EXERCISE DIRECTIONS
Quote exactly and only this range of lines in the data below: the line that holds "(writesLocation i = false" to the line that holds "def Obligations.InvariantHoldsAtReset : Prop", both included.

RECORDED DATA
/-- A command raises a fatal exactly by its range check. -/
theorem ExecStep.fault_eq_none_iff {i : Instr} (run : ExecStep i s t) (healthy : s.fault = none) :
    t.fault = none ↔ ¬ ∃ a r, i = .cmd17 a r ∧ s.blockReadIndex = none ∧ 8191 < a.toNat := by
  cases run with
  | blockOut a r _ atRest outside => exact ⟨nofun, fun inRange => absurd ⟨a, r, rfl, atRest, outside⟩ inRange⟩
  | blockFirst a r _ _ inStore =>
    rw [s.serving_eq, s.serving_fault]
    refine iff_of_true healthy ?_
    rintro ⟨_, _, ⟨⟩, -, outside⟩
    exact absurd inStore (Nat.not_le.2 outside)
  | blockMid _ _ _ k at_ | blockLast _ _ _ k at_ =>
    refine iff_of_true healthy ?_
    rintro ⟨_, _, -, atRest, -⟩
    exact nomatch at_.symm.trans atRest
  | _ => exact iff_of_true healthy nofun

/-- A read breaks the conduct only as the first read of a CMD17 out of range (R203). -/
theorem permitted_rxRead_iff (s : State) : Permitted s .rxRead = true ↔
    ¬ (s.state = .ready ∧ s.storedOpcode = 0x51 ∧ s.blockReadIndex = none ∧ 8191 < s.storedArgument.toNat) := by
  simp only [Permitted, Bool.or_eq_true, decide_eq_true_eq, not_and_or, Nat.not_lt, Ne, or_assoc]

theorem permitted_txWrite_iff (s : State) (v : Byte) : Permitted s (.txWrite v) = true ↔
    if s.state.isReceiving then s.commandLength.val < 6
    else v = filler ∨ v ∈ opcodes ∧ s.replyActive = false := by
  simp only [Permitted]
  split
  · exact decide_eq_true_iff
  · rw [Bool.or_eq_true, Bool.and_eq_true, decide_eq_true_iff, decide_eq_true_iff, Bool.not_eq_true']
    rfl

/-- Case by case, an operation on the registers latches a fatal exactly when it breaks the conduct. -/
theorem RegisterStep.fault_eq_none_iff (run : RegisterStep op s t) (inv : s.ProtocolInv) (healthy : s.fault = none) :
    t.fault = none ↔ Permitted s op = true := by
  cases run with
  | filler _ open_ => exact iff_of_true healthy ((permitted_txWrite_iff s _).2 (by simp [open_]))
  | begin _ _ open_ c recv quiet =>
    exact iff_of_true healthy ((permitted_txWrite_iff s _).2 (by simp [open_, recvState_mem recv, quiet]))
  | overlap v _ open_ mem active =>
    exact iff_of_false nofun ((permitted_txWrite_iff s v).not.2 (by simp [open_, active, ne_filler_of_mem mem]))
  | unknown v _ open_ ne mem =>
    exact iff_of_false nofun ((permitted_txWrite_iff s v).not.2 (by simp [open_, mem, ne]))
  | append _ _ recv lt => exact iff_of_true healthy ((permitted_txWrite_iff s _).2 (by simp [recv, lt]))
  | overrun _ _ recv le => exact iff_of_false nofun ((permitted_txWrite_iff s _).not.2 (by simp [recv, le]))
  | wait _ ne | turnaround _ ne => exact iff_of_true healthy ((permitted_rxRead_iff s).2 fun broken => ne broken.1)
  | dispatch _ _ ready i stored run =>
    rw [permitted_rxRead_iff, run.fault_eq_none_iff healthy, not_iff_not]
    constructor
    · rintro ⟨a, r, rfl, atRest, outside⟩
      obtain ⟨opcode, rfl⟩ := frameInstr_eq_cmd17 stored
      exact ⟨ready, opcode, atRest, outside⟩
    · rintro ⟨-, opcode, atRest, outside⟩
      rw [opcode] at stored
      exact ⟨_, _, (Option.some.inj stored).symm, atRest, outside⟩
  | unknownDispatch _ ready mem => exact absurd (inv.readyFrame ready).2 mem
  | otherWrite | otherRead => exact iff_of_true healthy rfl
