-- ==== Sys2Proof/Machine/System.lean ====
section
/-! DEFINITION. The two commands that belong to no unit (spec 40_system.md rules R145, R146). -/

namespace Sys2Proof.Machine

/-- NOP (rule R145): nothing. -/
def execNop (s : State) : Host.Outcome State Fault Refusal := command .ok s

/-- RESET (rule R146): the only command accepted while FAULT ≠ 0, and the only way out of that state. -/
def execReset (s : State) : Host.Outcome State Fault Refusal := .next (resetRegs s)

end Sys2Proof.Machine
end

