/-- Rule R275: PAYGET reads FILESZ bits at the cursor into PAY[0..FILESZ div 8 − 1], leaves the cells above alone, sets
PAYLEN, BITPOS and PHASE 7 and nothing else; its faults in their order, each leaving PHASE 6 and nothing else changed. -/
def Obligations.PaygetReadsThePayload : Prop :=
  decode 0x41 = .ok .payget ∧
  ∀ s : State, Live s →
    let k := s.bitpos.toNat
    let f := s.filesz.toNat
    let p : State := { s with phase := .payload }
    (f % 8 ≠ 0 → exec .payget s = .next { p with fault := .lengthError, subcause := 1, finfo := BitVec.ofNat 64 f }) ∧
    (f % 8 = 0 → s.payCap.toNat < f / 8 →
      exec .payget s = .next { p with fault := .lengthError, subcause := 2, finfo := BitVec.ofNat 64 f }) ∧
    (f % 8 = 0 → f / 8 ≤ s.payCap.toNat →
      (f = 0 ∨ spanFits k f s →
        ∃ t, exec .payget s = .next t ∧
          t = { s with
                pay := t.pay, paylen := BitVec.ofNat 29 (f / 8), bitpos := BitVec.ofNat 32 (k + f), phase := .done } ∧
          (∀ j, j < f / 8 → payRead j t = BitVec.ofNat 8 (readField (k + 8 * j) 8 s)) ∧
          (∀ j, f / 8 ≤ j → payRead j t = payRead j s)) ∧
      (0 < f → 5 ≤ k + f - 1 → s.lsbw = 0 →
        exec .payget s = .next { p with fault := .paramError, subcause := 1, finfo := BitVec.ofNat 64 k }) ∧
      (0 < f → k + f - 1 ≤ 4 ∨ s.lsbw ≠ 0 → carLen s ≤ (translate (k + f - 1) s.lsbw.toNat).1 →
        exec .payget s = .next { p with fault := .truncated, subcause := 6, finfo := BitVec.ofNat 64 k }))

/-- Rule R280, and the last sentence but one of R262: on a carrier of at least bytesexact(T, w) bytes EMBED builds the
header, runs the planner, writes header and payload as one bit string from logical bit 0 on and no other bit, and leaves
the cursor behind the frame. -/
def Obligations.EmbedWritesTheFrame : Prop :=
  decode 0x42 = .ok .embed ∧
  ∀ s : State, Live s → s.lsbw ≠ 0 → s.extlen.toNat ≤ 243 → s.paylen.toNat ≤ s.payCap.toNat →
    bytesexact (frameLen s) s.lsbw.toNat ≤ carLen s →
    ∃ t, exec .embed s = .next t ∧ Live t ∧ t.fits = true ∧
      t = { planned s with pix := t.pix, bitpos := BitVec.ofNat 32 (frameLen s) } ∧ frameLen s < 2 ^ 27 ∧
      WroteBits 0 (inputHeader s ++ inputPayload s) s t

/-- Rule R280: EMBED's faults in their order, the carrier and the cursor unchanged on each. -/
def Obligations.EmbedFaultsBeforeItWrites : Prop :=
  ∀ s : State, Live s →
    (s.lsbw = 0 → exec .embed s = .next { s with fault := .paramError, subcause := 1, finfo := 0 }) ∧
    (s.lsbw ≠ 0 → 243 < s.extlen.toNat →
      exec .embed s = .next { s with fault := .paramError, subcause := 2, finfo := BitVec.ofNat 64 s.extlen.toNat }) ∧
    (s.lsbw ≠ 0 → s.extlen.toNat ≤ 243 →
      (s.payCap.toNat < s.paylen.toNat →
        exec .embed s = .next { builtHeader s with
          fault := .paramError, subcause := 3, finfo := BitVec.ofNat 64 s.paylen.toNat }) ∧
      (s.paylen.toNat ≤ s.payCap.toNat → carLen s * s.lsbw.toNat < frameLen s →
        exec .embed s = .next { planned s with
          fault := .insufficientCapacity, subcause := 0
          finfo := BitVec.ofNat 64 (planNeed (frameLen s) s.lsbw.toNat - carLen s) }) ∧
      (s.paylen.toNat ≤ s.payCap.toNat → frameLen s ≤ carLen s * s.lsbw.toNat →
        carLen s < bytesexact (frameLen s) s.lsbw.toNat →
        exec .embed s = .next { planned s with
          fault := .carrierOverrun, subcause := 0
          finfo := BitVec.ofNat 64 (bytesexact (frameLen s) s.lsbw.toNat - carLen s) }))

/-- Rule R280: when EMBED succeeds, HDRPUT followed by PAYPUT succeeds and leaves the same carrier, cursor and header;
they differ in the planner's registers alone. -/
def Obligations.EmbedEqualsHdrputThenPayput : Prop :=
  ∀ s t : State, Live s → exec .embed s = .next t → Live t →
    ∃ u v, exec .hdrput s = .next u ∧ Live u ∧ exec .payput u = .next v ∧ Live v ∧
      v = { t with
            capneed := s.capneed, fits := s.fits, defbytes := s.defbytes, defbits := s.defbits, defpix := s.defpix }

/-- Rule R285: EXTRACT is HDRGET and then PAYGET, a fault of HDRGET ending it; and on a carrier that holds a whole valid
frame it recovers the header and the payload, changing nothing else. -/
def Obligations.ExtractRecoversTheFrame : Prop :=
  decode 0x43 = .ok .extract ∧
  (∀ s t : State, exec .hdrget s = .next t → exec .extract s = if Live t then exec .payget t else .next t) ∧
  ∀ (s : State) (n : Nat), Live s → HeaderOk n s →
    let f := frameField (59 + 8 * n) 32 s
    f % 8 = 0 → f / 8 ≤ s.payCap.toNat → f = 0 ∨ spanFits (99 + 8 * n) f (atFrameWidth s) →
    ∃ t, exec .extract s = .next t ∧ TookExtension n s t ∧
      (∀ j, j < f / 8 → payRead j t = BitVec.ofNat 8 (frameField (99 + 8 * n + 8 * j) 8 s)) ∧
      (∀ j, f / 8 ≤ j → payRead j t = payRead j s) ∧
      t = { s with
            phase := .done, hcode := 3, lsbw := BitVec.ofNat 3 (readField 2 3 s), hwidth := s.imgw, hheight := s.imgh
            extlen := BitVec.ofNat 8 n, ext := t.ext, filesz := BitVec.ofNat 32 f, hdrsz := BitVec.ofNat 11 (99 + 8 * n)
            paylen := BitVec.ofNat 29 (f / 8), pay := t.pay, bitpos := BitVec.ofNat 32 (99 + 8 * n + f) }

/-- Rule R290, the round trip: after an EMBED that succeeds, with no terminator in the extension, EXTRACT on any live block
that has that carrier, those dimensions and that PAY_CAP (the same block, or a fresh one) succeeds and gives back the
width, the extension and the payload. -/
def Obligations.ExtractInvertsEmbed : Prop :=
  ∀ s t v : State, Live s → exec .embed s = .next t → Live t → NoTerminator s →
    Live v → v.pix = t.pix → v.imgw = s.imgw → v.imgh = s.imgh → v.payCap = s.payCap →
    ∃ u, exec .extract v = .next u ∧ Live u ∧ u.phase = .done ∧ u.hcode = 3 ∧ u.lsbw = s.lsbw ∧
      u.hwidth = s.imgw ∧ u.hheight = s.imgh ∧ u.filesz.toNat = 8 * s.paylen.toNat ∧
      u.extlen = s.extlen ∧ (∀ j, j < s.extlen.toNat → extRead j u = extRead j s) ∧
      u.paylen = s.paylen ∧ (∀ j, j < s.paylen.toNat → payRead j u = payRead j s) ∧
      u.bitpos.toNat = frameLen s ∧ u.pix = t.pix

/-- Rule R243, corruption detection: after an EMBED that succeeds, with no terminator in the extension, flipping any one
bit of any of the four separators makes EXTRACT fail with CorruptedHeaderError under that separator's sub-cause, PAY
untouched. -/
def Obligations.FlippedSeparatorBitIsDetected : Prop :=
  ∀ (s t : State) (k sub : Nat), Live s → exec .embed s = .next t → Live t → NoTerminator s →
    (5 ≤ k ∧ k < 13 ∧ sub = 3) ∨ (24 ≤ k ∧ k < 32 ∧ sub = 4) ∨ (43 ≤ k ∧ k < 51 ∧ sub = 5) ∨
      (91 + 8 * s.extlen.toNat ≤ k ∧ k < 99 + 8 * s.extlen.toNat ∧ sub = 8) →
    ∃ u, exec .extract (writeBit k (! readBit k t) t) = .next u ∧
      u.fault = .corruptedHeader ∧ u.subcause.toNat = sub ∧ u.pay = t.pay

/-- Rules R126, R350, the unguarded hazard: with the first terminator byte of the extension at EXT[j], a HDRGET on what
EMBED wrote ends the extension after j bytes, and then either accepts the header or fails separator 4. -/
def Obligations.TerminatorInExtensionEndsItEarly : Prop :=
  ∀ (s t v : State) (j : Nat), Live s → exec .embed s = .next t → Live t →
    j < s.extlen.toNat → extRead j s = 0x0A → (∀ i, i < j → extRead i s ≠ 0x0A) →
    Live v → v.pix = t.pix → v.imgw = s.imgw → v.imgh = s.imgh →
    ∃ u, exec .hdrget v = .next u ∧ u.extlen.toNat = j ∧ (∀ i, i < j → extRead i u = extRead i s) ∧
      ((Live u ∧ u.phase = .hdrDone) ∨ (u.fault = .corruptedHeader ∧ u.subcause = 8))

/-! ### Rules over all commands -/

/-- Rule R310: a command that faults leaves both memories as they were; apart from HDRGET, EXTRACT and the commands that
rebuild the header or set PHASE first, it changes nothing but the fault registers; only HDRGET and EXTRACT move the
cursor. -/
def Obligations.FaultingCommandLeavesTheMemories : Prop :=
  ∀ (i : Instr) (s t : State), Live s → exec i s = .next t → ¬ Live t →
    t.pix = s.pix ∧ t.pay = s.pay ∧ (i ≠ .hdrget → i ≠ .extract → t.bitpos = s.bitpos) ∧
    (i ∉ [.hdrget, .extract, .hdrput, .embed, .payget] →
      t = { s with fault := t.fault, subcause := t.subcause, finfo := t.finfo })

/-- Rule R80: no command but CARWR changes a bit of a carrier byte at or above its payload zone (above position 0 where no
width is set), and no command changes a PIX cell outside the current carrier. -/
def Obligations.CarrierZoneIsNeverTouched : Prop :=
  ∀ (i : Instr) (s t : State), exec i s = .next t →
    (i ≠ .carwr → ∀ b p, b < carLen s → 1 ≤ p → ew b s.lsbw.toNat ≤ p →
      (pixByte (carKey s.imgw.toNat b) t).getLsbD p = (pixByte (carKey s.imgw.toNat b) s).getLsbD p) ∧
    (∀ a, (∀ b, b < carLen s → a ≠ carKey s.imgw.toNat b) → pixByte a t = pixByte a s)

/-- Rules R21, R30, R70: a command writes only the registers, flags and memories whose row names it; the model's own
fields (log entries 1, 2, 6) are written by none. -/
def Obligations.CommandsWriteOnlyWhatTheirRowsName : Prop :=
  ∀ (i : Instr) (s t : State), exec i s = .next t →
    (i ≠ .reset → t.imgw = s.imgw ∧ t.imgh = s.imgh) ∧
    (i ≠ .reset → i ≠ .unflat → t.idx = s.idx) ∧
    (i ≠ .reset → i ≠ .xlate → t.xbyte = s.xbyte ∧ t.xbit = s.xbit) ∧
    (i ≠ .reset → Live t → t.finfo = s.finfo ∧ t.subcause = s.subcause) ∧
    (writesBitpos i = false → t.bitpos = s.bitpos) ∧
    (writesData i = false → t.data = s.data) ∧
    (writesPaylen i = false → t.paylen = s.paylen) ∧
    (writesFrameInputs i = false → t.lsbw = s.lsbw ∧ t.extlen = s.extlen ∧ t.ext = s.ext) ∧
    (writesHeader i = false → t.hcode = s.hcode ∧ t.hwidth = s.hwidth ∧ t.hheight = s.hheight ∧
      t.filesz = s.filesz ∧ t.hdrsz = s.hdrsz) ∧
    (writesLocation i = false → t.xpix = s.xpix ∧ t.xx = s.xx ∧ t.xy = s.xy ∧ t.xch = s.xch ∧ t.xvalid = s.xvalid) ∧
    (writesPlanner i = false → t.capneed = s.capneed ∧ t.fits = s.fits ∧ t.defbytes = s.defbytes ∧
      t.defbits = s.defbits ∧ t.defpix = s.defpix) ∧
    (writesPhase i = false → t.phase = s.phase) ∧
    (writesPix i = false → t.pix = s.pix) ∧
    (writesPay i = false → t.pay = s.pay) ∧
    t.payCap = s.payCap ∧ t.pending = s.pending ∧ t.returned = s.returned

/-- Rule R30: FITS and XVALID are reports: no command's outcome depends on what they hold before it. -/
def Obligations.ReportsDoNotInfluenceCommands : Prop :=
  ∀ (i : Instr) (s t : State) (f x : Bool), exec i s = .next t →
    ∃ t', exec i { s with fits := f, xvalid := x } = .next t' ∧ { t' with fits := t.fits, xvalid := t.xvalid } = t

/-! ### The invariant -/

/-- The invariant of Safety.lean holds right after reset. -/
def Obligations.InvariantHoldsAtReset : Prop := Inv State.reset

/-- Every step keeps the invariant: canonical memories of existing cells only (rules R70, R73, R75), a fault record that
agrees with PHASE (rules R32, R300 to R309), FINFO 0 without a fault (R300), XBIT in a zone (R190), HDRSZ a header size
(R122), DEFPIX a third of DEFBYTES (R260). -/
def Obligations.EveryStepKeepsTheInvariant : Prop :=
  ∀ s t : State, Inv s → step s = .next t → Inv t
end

ANSWER TO THIS EXERCISE
    (writesLocation i = false → t.xpix = s.xpix ∧ t.xx = s.xx ∧ t.xy = s.xy ∧ t.xch = s.xch ∧ t.xvalid = s.xvalid) ∧
    (writesPlanner i = false → t.capneed = s.capneed ∧ t.fits = s.fits ∧ t.defbytes = s.defbytes ∧
      t.defbits = s.defbits ∧ t.defpix = s.defpix) ∧
    (writesPhase i = false → t.phase = s.phase) ∧
    (writesPix i = false → t.pix = s.pix) ∧
    (writesPay i = false → t.pay = s.pay) ∧
    t.payCap = s.payCap ∧ t.pending = s.pending ∧ t.returned = s.returned

/-- Rule R30: FITS and XVALID are reports: no command's outcome depends on what they hold before it. -/
def Obligations.ReportsDoNotInfluenceCommands : Prop :=
  ∀ (i : Instr) (s t : State) (f x : Bool), exec i s = .next t →
    ∃ t', exec i { s with fits := f, xvalid := x } = .next t' ∧ { t' with fits := t.fits, xvalid := t.xvalid } = t

/-! ### The invariant -/

/-- The invariant of Safety.lean holds right after reset. -/
def Obligations.InvariantHoldsAtReset : Prop := Inv State.reset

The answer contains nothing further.